# What is needed
Give again, exactly as written, each line of the material below starting at the line that contains "includes (R210). -/" and ending at the line that contains "ends it, and". Both ends count, and no other line does.
::: Task inputs :::
-- ==== Sys2Proof/Machine/Access.lean ====
section
/-!
DEFINITION. Accesses of a strand: conversions of scalar loads and stores (Table 5.5, R96), scopes (R193), release records
(R196 to R200), and how an access is issued, performed and answered (R102, R194, R195).
-/
namespace Sys2Proof.Machine

/-! ## Scalar conversions -/

/-- Formats that a scalar load or store may use (Table 5.5). -/
def scalarFormat (f : Nat) : Bool := f ≤ 0x0C
/-- load(p, ea): the register value of stored bits (Table 5.5). -/
def loadVal (f bits : Nat) : Word :=
  match f with
  | 0x01 => BitVec.ofInt 64 (sext bits 8)
  | 0x02 => BitVec.ofInt 64 (sext bits 16)
  | 0x03 => BitVec.ofInt 64 (sext bits 32)
  | 0x0B => wordN (rnd fp16 .rne 0 (e4m3.val bits)).bits
  | 0x0C => wordN (rnd fp16 .rne 0 (e5m2.val bits)).bits
  | _ => wordN bits
/-- store(p, ea, v): the stored bits, STAT's flags and SEED (R96). -/
def storeVal (f : Nat) (v seed : Word) : FRes :=
  let sat (t : ITy) : FRes := { bits := wrap (clamp t.lo t.hi (if t.signed then v.toInt else (v.toNat : Int))) t.bits, seed := seed }
  let f8 (g : Fmt) : FRes :=
    let r := rnd g .rne seed (fp16.val (v.toNat % 65536))
    { bits := r.bits, flags := { of := r.ovf, nx := r.inexact }, seed := r.seed }
  match f with
  | 0x01 => sat .i8 | 0x02 => sat .i16 | 0x03 => sat .i32
  | 0x05 => sat .n8 | 0x06 => sat .n16 | 0x07 => sat .n32
  | 0x08 => { bits := v.toNat % 2 ^ 32, seed := seed }
  | 0x09 | 0x0A => { bits := v.toNat % 65536, seed := seed }
  | 0x0B => f8 e4m3 | 0x0C => f8 e5m2
  | _ => { bits := v.toNat, seed := seed }

/-! ## Scopes and release records -/

/-- Whether an agent of core q (strand u) lies in inst(P, s) of an agent of core p (strand t) (Table 9.1). -/
def inScope (p t q u : Nat) : Scope → Bool
  | .strand => p == q && t == u
  | .core => p == q
  | .cluster => clusterOf p == clusterOf q
  | .die => dieOf p == dieOf q
  | .package => true
  | .system => true
def overlaps (a b : List Nat) : Bool := a.any b.contains

/-- Traffic between core c and the bytes passes no edge of a fenced rectangle (R301). -/
def State.edgeOpen (s : State) (c : Nat) (bytes : List Nat) : Bool :=
  s.rects.all fun e => e.2.state == .fencing
    || bytes.all fun b => e.2.has c == (match tcmCore b with | some q => e.2.has q | none => false)
/-- Whether a record's release synchronises with an acquire of strand (c, t) at scope s' (R198), an armed promotion counted
(R200). -/
def RelRec.syncs (r : RelRec) (c t : Nat) (s' : Scope) (promote : Option Arming) : Bool :=
  let at_ (p : Arming) : Bool := inScope c t r.core r.strand p.scope && inScope r.core r.strand c t p.scope
  let promoted := promote.any (fun p => r.bytes.contains p.word && at_ p) || r.promo.any at_
  (inScope r.core r.strand c t r.scope || promoted) && inScope c t r.core r.strand s'

def FlitState.pending : FlitState → Bool
  | .inFlight => true | .refusedRoom _ => true
  | _ => false
/-- The sender has not heard of the flit's acknowledgement or refusal yet (R52, R279): on its way, or refused and not reported. -/
def FlitState.unsettled : FlitState → Bool
  | .acked => false
  | _ => true
/-- The entry accesses memory or sends to a register (R114, R182). -/
def SeqEntry.accesses (e : SeqEntry) : Bool := e.instr.memPred.isSome || (match e.instr with | .rsendv _ _ _ => true | _ => false)
/-- The entry stands for an access of the strand (R114, R182): it accesses memory, sends to a register, or reads a register that an arrival fills. -/
def Strand.orders (st : Strand) (e : SeqEntry) : Bool := e.accesses || st.observes e
/-- The numbers by which releases name what the strand has not performed yet (R301): its accesses, and the entries in its sequencer or held. -/
def Strand.openIds (st : Strand) : List Nat :=
  ((st.out.filter fun a => !a.performed).flatMap fun a => a.id :: a.ord.toList) ++ (st.seq ++ st.seqHeld).map (·.ord)
/-- Some strand has an access `id` that is not performed yet, or an entry of that number in its sequencer, or a message or register send of that
number is not yet applied: for ordering these are stores (R182). -/
def State.unperformed (s : State) (id : Nat) : Bool :=
  (s.cores.any fun k => k.2.part.strands.any fun e =>
      (e.2.out.any fun a => (a.id == id || a.ord == some id) && !a.performed) || (e.2.seq ++ e.2.seqHeld).any fun q => q.ord == id)
    || s.flits.any fun f => (f.id == id || f.ord == some id) && f.state.pending
/-- Every access that the synchronising records wait for is performed. -/
def State.settled (s : State) (l : List RelRec) (c t : Nat) (s' : Scope) (promote : Option Arming) : Bool :=
  l.all fun r => !r.syncs c t s' promote || r.pending.all fun id => !s.unperformed id
/-- A synchronising record names accesses of a fenced agent that will never be performed (R301). -/
def State.lostIn (s : State) (l : List RelRec) (c t : Nat) (s' : Scope) (promote : Option Arming) : Bool :=
  l.any fun r => r.syncs c t s' promote && r.pending.any s.lost.contains
/-- The records that a load of the bytes reads (R197); a curd cell has none (R207). -/
def State.recordsAt (s : State) (bytes : List Nat) : List RelRec := s.records.filter fun r => !r.cell && !r.via && overlaps r.bytes bytes
/-- The records that the copy commands which have arrived at a completion word have read (R236). -/
def State.viaRecords (s : State) (bytes : List Nat) : List RelRec := s.records.filter fun r => r.via && r.bytes == bytes
/-- The additions that a cell's value includes (R210). -/
def State.cellRecords (s : State) (bytes : List Nat) : List RelRec := s.records.filter fun r => r.cell && r.bytes == bytes

/-- The copy engine or the Churn, at work for strand (c, t), has read the bytes: a FENCE of kind ENG of the strand acquires from their
releases (R199). -/
def State.engineReads (s : State) (c t : Nat) (bytes : List Nat) : State :=
  match s.recordsAt bytes with
  | [] => s
  | l =>
    let st := s.strand c t
    s.setStrand c t { st with engRecs := st.engRecs ++ l }

/-- What a store to `bytes` leaves of a release's record (R197): an atomic's write to exactly its bytes continues its sequence, any other store
ends it, and the bytes that still stand can be read from it (R198). A completion word's record of copies goes with the word (R236). A cell's
additions are ended by no such store (R207), but a cell all of whose bytes are 0, as `zero` says, includes none (R210). -/
def RelRec.after (r : RelRec) (bytes : List Nat) (atomic zero : Bool) : Option RelRec :=
  if r.cell then (if overlaps r.bytes bytes && zero then none else some r)
  else if atomic && r.open_ && r.bytes == bytes then some r
  else if r.via then (if overlaps r.bytes bytes then none else some r)
  else r.without bytes
/-- Stores `v` at the bytes (R194); the releases `rel` head sequences of their own (R197). -/
def State.storeAt (s : State) (bytes : List Nat) (v : Nat) (atomic : Bool) (rel : List RelRec) (who : Storer) : State :=
  let s1 := (s.logCode bytes who).writeB bytes v
  { s1 with records := (s.records.filterMap fun r => r.after bytes atomic (s1.readB r.bytes == 0)) ++ rel }
/-- The record of a store by strand (c, t) that a FENCE made a release (R196). -/
def fenceRel (f : Option FenceRec) (c t : Nat) (bytes : List Nat) : List RelRec :=
  match f with
  | some f => [{ bytes := bytes, core := c, strand := t, scope := f.scope, pending := f.pending, known := f.known }]
  | none => []
/-- The bytes of an access's separate stores, of the lengths `parts`; all of them where none is given. -/
def splitBytes : List Nat → List Nat → List (List Nat)
  | [], l => if l.isEmpty then [] else [l]
  | n :: ns, l => l.take n :: splitBytes ns (l.drop n)
/-- The records of stores by strand (c, t), one after another, that a FENCE made releases: each store heads a sequence of its own (R196, R197). -/
def fenceRels (f : Option FenceRec) (c t : Nat) (stores : List (List Nat)) : List RelRec :=
  stores.foldl (fun l b => (l.filterMap (·.without b)) ++ fenceRel f c t b) []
:::
# Answer space
/-- The additions that a cell's value includes (R210). -/
def State.cellRecords (s : State) (bytes : List Nat) : List RelRec := s.records.filter fun r => r.cell && r.bytes == bytes

/-- The copy engine or the Churn, at work for strand (c, t), has read the bytes: a FENCE of kind ENG of the strand acquires from their
releases (R199). -/
def State.engineReads (s : State) (c t : Nat) (bytes : List Nat) : State :=
  match s.recordsAt bytes with
  | [] => s
  | l =>
    let st := s.strand c t
    s.setStrand c t { st with engRecs := st.engRecs ++ l }

/-- What a store to `bytes` leaves of a release's record (R197): an atomic's write to exactly its bytes continues its sequence, any other store
ends it, and the bytes that still stand can be read from it (R198). A completion word's record of copies goes with the word (R236). A cell's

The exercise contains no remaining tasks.